Questioning the answer

While auditing for a new feature expression throughout the user journey, one key problem stood out. Our new inventory surfaced in map view was easily confused with our regular offerings.

He wants this one blue and that one green.

Product Manager

But what do you do when your product partner tells you the CEO wants this one blue and that one green? Yes, it’s that very cliched designer’s conundrum that happens even with the best team and best intentions. And what seems like a simple request needs to be met with a somewhat rudimentary process.

First you clarify what anyone thinks is being achieved by the hurried solution. For us, the actual problem at hand was not blue or green, it was “differentiation.” While everyone’s obvious solution was to add a new map pin color, I brought several issues to the team’s attention.

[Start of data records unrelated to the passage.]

/-- From node 3 the bit 1 leads to a leaf; from the root it leads to node 3, which is internal. -/
theorem witness_DecodeBitWalksOneEdge :
    (sessionA.cursor ≠ 255 ∧ (1 : NodeIdx) = (if true then (nodeAt sessionA sessionA.cursor).right else (nodeAt sessionA sessionA.cursor).left) ∧
        (1 : NodeIdx) ≠ 255 ∧ (nodeAt sessionA 1).leaf = true) ∧
      (({ sessionA with cursor := 4 } : State).cursor ≠ 255 ∧ (3 : NodeIdx) = (nodeAt { sessionA with cursor := 4 } 4).right ∧
        (3 : NodeIdx) ≠ 255 ∧ (nodeAt { sessionA with cursor := 4 } 3).leaf = false) := by decide

theorem sessionA_shape : TreeShape sessionA := TreeShape.congr (s := treeA) rfl rfl rfl treeA_shape

/-- First byte 80 has its highest set bit at 7, first byte 01 at 0; a later byte may be any. -/
theorem witness_UbyteDecodesItsPayload :
    (sessionA.err = 0 ∧ TreeShape sessionA ∧ sessionA.nleaf.toNat ≤ sessionA.cursor.toNat ∧ sessionA.cursor.toNat ≤ sessionA.root.toNat ∧
        sessionA.uphase = 2) ∧
      TreeShape { sessionA with uphase := 1, cursor := 4 } ∧ ({ sessionA with uphase := 1, cursor := 4 } : State).uphase = 1 ∧
      ((0x80 : Byte).getLsbD 7 = true ∧ ∀ k, 7 < k → (0x80 : Byte).getLsbD k = false) ∧
      ((0x01 : Byte).getLsbD 0 = true ∧ ∀ k, 0 < k → (0x01 : Byte).getLsbD k = false) := by
  refine ⟨⟨rfl, sessionA_shape, by decide, by decide, rfl⟩, TreeShape.congr (s := treeA) rfl rfl rfl treeA_shape, rfl, ⟨by decide, fun k hk => ?_⟩, by decide,
    fun k hk => ?_⟩
  · exact BitVec.getLsbD_of_ge _ _ (by omega)
  · by_cases h : k < 8
    · interval_cases k <;> decide
    · exact BitVec.getLsbD_of_ge _ _ (by omega)

theorem witness_FirstByteWithoutSentinelIsMalformed :
    ({ sessionA with uphase := 1 } : State).err = 0 ∧ ({ sessionA with uphase := 1 } : State).uphase = 1 := by decide

theorem witness_DendGivesTheVerdict :
    (({ sessionA with cursor := 4 } : State).err = 0 ∧ ({ sessionA with cursor := 4 } : State).uphase = 2 ∧
        ({ sessionA with cursor := 4 } : State).cursor = sessionA.root) ∧
      ({ sessionA with uphase := 1 } : State).uphase = 1 ∧ (sessionA.err = 0 ∧ sessionA.uphase = 2 ∧ sessionA.cursor ≠ sessionA.root) ∧
      (treeA.err = 0 ∧ treeA.uphase = 0) := by
  decide

theorem witness_DecoderFollowsAPathToItsLeaf :
    ({ sessionA with cursor := 4 } : State).cursor = sessionA.root ∧ isPathTo { sessionA with cursor := 4 } [true, false] 99 :=
  ⟨by decide, by decide, 0, by decide⟩

theorem witness_DecodingInvertsEncoding :
    CodesArePaths { sessionA with cursor := 4 } ∧ (∀ x ∈ [97, 98, 99], (codeAt { sessionA with cursor := 4 } x).valid = true) ∧
      ({ sessionA with cursor := 4 } : State).cursor = sessionA.root :=
  ⟨codesArePaths_congr (s := readyA) rfl rfl rfl rfl readyA_paths, by decide, by decide⟩

/-! ### The invariants: an open session of Scenario A meets all of 10_state.md R46 -/

theorem nodeEntry_beyond (i : Nat) (h : 4 < i) : nodeEntry sessionA i = .zero := by
  have h0 : ¬ 0 = i := by omega
  have h1 : ¬ 1 = i := by omega
  have h2 : ¬ 2 = i := by omega
  have h3 : ¬ 3 = i := by omega
  have h4 : ¬ 4 = i := by omega
  simp [nodeEntry, sessionA, readyA, treeA, sortedA, Memory.read, h0, h1, h2, h3, h4]

set_option maxRecDepth 4000 in
theorem sessionA_registers : RegisterRules sessionA where
  total := rfl
  fits := Nat.zero_le _
  accumulator := ⟨rfl, rfl⟩
  errcmd := by decide
  codes := .inl rfl
  tbState := .inr rfl
  uphase := .inr (.inr rfl)

theorem sessionA_weights : WeightsAdd sessionA := by
  intro i h1 h2
  change 3 ≤ i at h1
  change i ≤ 4 at h2
  interval_cases i <;> decide

theorem sessionA_pipeline : PipelineRules sessionA where
  analyse := fun h => absurd h (by decide)
  leaves := fun _ => ⟨by decide, by decide, by decide, leavesSorted_congr (s := treeA) rfl rfl treeA_sorted, by decide⟩
  sorted := fun h => absurd h (by decide)
  tree := fun _ => ⟨rfl, rfl, rfl, by decide, sessionA_shape, sessionA_weights, by decide, nodeEntry_beyond⟩
  table := fun _ => codesArePaths_congr (s := readyA) rfl rfl rfl rfl readyA_paths
  unset := fun h => absurd rfl h
  session := fun _ => ⟨by decide, by decide, by decide⟩

/-- It meets them with a word waiting too. -/
theorem sessionA_inv (q : List PortEvent) : Inv { sessionA with port := q } where
  memory := by
    show MemoryForm sessionA
    decide
  registers := by
    obtain ⟨a, b, c, d, e, f, g⟩ := sessionA_registers
    exact ⟨a, b, c, d, e, f, g⟩
  pipeline := pipelineRules_congr (s := sessionA) rfl rfl rfl rfl rfl rfl rfl rfl rfl rfl rfl rfl sessionA_pipeline

/-- The step of DEND off the root, in that session (95_test_vectors.md U4). -/
theorem step_sessionA :
    step { sessionA with port := [.cmd 0x52000000] } = .next { sessionA with err := 3, errcmd := 0x52000000 } := rfl

theorem witness_StepKeepsMemoryForm :
    MemoryForm { sessionA with port := [.cmd 0x52000000] } ∧
      step { sessionA with port := [.cmd 0x52000000] } = .next { sessionA with err := 3, errcmd := 0x52000000 } :=
  ⟨(sessionA_inv _).memory, step_sessionA⟩

theorem witness_StepKeepsRegisterRules :
    RegisterRules { sessionA with port := [.cmd 0x52000000] } ∧
      step { sessionA with port := [.cmd 0x52000000] } = .next { sessionA with err := 3, errcmd := 0x52000000 } :=
  ⟨(sessionA_inv _).registers, step_sessionA⟩

theorem witness_StepKeepsPipelineRules :
    Inv { sessionA with port := [.cmd 0x52000000] } ∧
      step { sessionA with port := [.cmd 0x52000000] } = .next { sessionA with err := 3, errcmd := 0x52000000 } :=
  ⟨sessionA_inv _, step_sessionA⟩

theorem witness_NoStepStops : Inv { sessionA with port := [.cmd 0x52000000] } := sessionA_inv _

theorem witness_TracesOnlyGrow :
    step { sessionA with port := [.cmd 0x52000000] } = .next { sessionA with err := 3, errcmd := 0x52000000 } ∧
      ¬ ∃ q, ({ sessionA with port := [.cmd 0x52000000] } : State).port = .rst :: q :=
  ⟨step_sessionA, fun ⟨_, h⟩ => by cases h⟩

theorem witness_PhaseAdvancesByOneOrClears :
    exec .build sortedA = .next treeA ∧ exec .clr sortedA = .next State.reset ∧ exec .nop sortedA = .next sortedA :=
  ⟨build_sortedA, rfl, rfl⟩

theorem witness_WrittenOnlyByTheListedCommands : exec .build sortedA = .next treeA ∧ (Instr.build) ≠ .clr := ⟨build_sortedA, by decide⟩

end Sys2Proof.Machine.Tests
end

/-!
PROOFS of the family 10_state.md: what a step can do, said once (`step_outcomes`), which fields each command may write (`Frame`), and the
invariants of 10_state.md R46 from them.
-/

namespace Sys2Proof

/-! ## The word of a decoded command (30_encoding.md R82 to R84) -/

section
variable {w : Word} {i : Instr} {o : Byte}

/-! For each format: when it accepts a word whose OPC is the command's, the word is the command's own. -/

theorem encode_of_formatZ {j : Instr} (h : formatZ w j = .ok i) (ho : fieldOpc w = o)
    (hj : encode j = mkWord o 0 0) : encode i = w := by
  obtain ⟨rfl, ha, hb⟩ := formatZ_ok.mp h
  rw [hj, ← mkWord_fields w, ho, ha, hb]

theorem encode_of_formatS {f : Symbol → Instr} (h : formatS w f = .ok i) (ho : fieldOpc w = o)
    (hf : ∀ x, encode (f x) = mkWord o (x.setWidth 8) 0) : encode i = w := by
  obtain ⟨x, rfl, ha, hb⟩ := formatS_ok.mp h
  rw [hf, ← mkWord_fields w, ho, ha, hb]

theorem encode_of_formatSN {f : Symbol → BitVec 16 → Instr} (h : formatSN w f = .ok i) (ho : fieldOpc w = o)
    (hf : ∀ x n, encode (f x n) = mkWord o (x.setWidth 8) n) : encode i = w := by
  obtain ⟨x, rfl, ha⟩ := formatSN_ok.mp h
  conv_rhs => rw [← mkWord_fields w, ho, ha]
  exact hf x _

theorem encode_of_formatV {f : Byte → Instr} (h : formatV w f = .ok i) (ho : fieldOpc w = o)
    (hf : ∀ v, encode (f v) = mkWord o v 0) : encode i = w := by
  obtain ⟨rfl, hb⟩ := formatV_ok.mp h
  conv_rhs => rw [← mkWord_fields w, ho, hb]
  exact hf _

theorem encode_of_formatX {inRange : Byte → Bool} {e : Reject} {f : Byte → Instr} (h : formatX w inRange e f = .ok i)
    (ho : fieldOpc w = o) (hf : ∀ v, encode (f v) = mkWord o v 0) : encode i = w := by
  obtain ⟨rfl, _, hb⟩ := formatX_ok.mp h
  conv_rhs => rw [← mkWord_fields w, ho, hb]
  exact hf _

theorem encode_of_formatSK {f : Symbol → BitVec 2 → Instr} (h : formatSK w f = .ok i)
    (ho : fieldOpc w = o) (hf : ∀ x k, encode (f x k) = mkWord o (x.setWidth 8) (k.setWidth 16)) : encode i = w := by
  obtain ⟨x, k, rfl, ha, hb⟩ := formatSK_ok.mp h
  rw [hf, ← mkWord_fields w, ho, ha, hb]

/-- One comparison of the decoder: the word has this OPC and its format accepts it, or the rest of the table decides. -/
theorem decode_branch {a b : Except Reject Instr} (h : (if fieldOpc w = o then a else b) = .ok i) :
    (fieldOpc w = o ∧ a = .ok i) ∨ b = .ok i := by
  split at h
  · next ho => exact .inl ⟨ho, h⟩
  · exact .inr h

/-- A command has no other word than its own: the decoder's rows in order, each by the rule of its format. -/
theorem encode_of_decode (h : decode w = .ok i) : encode i = w := by
  unfold decode at h
  rcases decode_branch h with ⟨ho, h⟩ | h
  · exact encode_of_formatZ h ho rfl
  rcases decode_branch h with ⟨ho, h⟩ | h
  · exact encode_of_formatZ h ho rfl
  rcases decode_branch h with ⟨ho, h⟩ | h
  · exact encode_of_formatX h ho (fun _ => rfl)
  rcases decode_branch h with ⟨ho, h⟩ | h
  · exact encode_of_formatX h ho (fun _ => rfl)
  rcases decode_branch h with ⟨ho, h⟩ | h
  · exact encode_of_formatX h ho (fun _ => rfl)
  rcases decode_branch h with ⟨ho, h⟩ | h
  · exact encode_of_formatS h ho (fun _ => rfl)
  rcases decode_branch h with ⟨ho, h⟩ | h
  · exact encode_of_formatSK h ho (fun _ _ => rfl)
  rcases decode_branch h with ⟨ho, h⟩ | h
  · exact encode_of_formatS h ho (fun _ => rfl)
  rcases decode_branch h with ⟨ho, h⟩ | h
  · exact encode_of_formatSN h ho (fun _ _ => rfl)
  rcases decode_branch h with ⟨ho, h⟩ | h
  · exact encode_of_formatZ h ho rfl
  rcases decode_branch h with ⟨ho, h⟩ | h
  · exact encode_of_formatZ h ho rfl
  rcases decode_branch h with ⟨ho, h⟩ | h
  · exact encode_of_formatZ h ho rfl
  rcases decode_branch h with ⟨ho, h⟩ | h
  · exact encode_of_formatS h ho (fun _ => rfl)
  rcases decode_branch h with ⟨ho, h⟩ | h
  · exact encode_of_formatV h ho (fun _ => rfl)
  rcases decode_branch h with ⟨ho, h⟩ | h
  · exact encode_of_formatZ h ho rfl
  rcases decode_branch h with ⟨ho, h⟩ | h
  · exact encode_of_formatZ h ho rfl
  rcases decode_branch h with ⟨ho, h⟩ | h
  · exact encode_of_formatV h ho (fun _ => rfl)
  rcases decode_branch h with ⟨ho, h⟩ | h
  · exact encode_of_formatZ h ho rfl
  cases h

  • Is distinguishing with color an accessibility risk? (Spoiler: yes!)
  • Do we have scope space to add a differentiated shape—we’ve surveyed this as a best practice.
  • Is the ask really to add a new color, or to differentiate inventory?
  • Do we really want to drive change to our established design system for an unproven MVP?
  • The preference is to release, gather data, and react/iterate accordingly.
  • We are now compounding complexity in our icon system—we should reset the baseline and simplify icon use to be inventory specific, not category specific.

We then audited other apps’ maps for best practices in distinguishing pinned places and presented our case and recommendations to executive leadership within two business days. We successfully executed our MVP from our team’s design iterations which offered the engineering team various acceptable levels of effort based on our time constraints set by the executive team.